See screenshot attached

FYI: if I click reboot when it does not hang, it reboots just fine

![pfsense reboot.png](/public/imported_attachments/1/pfsense reboot.png)
![pfsense reboot.png_thumb](/public/imported_attachments/1/pfsense reboot.png_thumb)

rlrobs

look at this topic –> https://forum.pfsense.org/index.php?topic=81929.0

Twistor

You might be right that it's a bug related to ipv6.
I think this is the last thing I turned of on the WAN interface and I don't have the issue anymore.
The weird thing is, it's the LAN interface that is locking up…

That, or it was the 100GB transfer over ipsec that made it lock up, which thankfully was just finished before the last occurance. (had to restart like 8 times)

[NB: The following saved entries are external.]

/-- A leaf of a job whose key index is given (R235). -/
def checkLeaf (s : State) (key w bits : Nat) : Walk :=
  let a := pteAddr w
  if pteRsv w ∨ w / 2 ^ 54 ≠ key ∨ a % 2 ^ bits ≠ 0 then .bad
  else match memHome s a, memHome s (a + 2 ^ bits - 1) with
    | some (_, k), some (_, k') => if k = k' then .leaf w bits else .bad
    | _, _ => .bad
/-- The entries of a table of leaves. -/
def walkSub (s : State) (key tbl ix lvl bits : Nat) : Walk :=
  let w := physWord s (tbl + 8 * ix)
  if pteKind w = 0 then .miss lvl else if pteKind w ≠ 4 then .bad else checkLeaf s key w bits
/-- The levels of a walk below a table: so many are left. -/
def walkFrom (s : State) (key va : Nat) : Nat → Nat → Walk
  | 0, tbl =>
    let w := physWord s (tbl + 8 * (va / 2 ^ 16 % 1024))
    if pteKind w = 0 then .miss 0 else if pteKind w ≠ 4 then .bad else checkLeaf s key w 16
  | n + 1, tbl =>
    let lvl := n + 1
    let w := physWord s (tbl + 8 * (va / 2 ^ (16 + 10 * lvl) % 1024))
    let a := pteAddr w
    if pteKind w = 0 then .miss lvl
    else if pteRsv w then .bad
    else if pteKind w = 1 then (if a % 8192 ≠ 0 then .bad else walkFrom s key va n a)
    else if pteKind w = 3 ∧ lvl = 2 then (if a % 512 ≠ 0 then .bad else walkSub s key a (va / 2 ^ 30 % 64) 1 30)
    else if pteKind w = 2 ∧ lvl = 1 then (if a % 256 ≠ 0 then .bad else walkSub s key a (va / 2 ^ 21 % 32) 0 21)
    else .bad
/-- A walk of a job's tables on a package. An address beyond the virtual space is malformed here (R231). -/
def walk (s : State) (pkg : Nat) (job : Word) (va : Nat) : Walk :=
  if 2 ^ 56 ≤ va then .bad
  else match jobAt s job with
    | none => .bad
    | some j => walkFrom s j.key va 3 (j.rootTables.getD pkg 0)

/-! ### Permissions and TLBs (R236, R237, R333) -/

/-- Kinds of access (KINDA of Table 4): load, store, atomic, fetch, engine read, engine write. -/
def permits (w kind : Nat) : Bool :=
  let b (i : Nat) : Bool := w / 2 ^ i % 2 = 1
  match kind with
  | 0 | 4 => b 4
  | 1 | 5 => b 3
  | 2 => b 4 && b 3
  | _ => b 2
/-- Whether an entry serves an address of a job. -/
def TlbEntry.covers (e : TlbEntry) (job : Word) (va : Nat) : Bool := e.job = job && e.va = va / 2 ^ e.bits * 2 ^ e.bits
/-- Entries of a die. -/
def dieTlb (s : State) (n : Node) : List TlbEntry := aget [] (pkgAt s n.pkg).dieTlb (dieOf n.id)
/-- Enters a leaf in the TLBs (R237, R333). -/
def fillTlb (s : State) (n : Node) (e : TlbEntry) : State :=
  let s := modTile s n fun t => { t with tlb := fitTlb (e.det || hasDet t) (t.tlb ++ [e]) }
  if e.det ∨ (dieTlb s n).contains e then s
  else modPkg s n.pkg fun p => { p with dieTlb := aset p.dieTlb (dieOf n.id) (youngest 4096 (dieTlb s n ++ [e])) }
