/-- What a remote form writes when its reply lands. -/
def remoteResults (c : Ctx) (q : SpReq) (i : Instr) (x : Word) (ea : Word) : List (Reg × VVal) :=
  match q.op with
  | .ld => spResults i (BitVec.ofNat 64 (natOfBytes (overlay true (heldOf c) ea.toNat (bytesOfNat 8 x.toNat))))
  | .cas e _ => spResults i x ++ casPred i (x = e)
  | _ => spResults i x
/-- REMOTE_BUSY_RESEND (R215). -/
def evRemoteBusyResend (q : SpReq) (s : State) : State :=
  match waitOf s q.who with
  | none => s
  | some (c, p) =>
    let s := modUnit s q.who.slot q.who.uid fun _ => { c with park := some { p with aux := [] } }
    sendMsg s q.who.slot q.who.slot.node q.home 3 1 [3, 1, slotKey q.who.slot] (pinOf c) false
      (.scratchpadCycleService q.home (some (q, false)))
/-- REMOTE_WITHDRAWAL_ANSWER: the slot traps where the request was removed; else its reply stands (R223). -/
def evRemoteWithdrawalAnswer (w : Who) (removed : Bool) (s : State) : State :=
  match waitOf s w with
  | some (c, p) =>
    if !removed then s
    else if p.limitDue then takeFault s w.slot w.uid fPacket 0 (BitVec.ofNat 64 ((c.packet.map (·.1)).getD 0))
    else faultWait s w fWaitLimit p.va (limitAux p)
  | none => s

end Sys2Proof.Machine
end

Is there a description of the bug in question?

Twistor

@rlrobs:

look at this topic –> https://forum.pfsense.org/index.php?topic=81929.0

Like I said it's not the error message "kernel: em2: Watchdog timeout – resetting" but "vmx1: watchdog timeout on queue 0"
Unless you mean this is the same cause / error?
I had no issues before 2.3 so I don't believe it to be the same.
I could be wrong of course...

heper

i have around 4 esxi boxes that got updated to 2.3 on day1. some of them run legacy e1000 / others run vmxnet.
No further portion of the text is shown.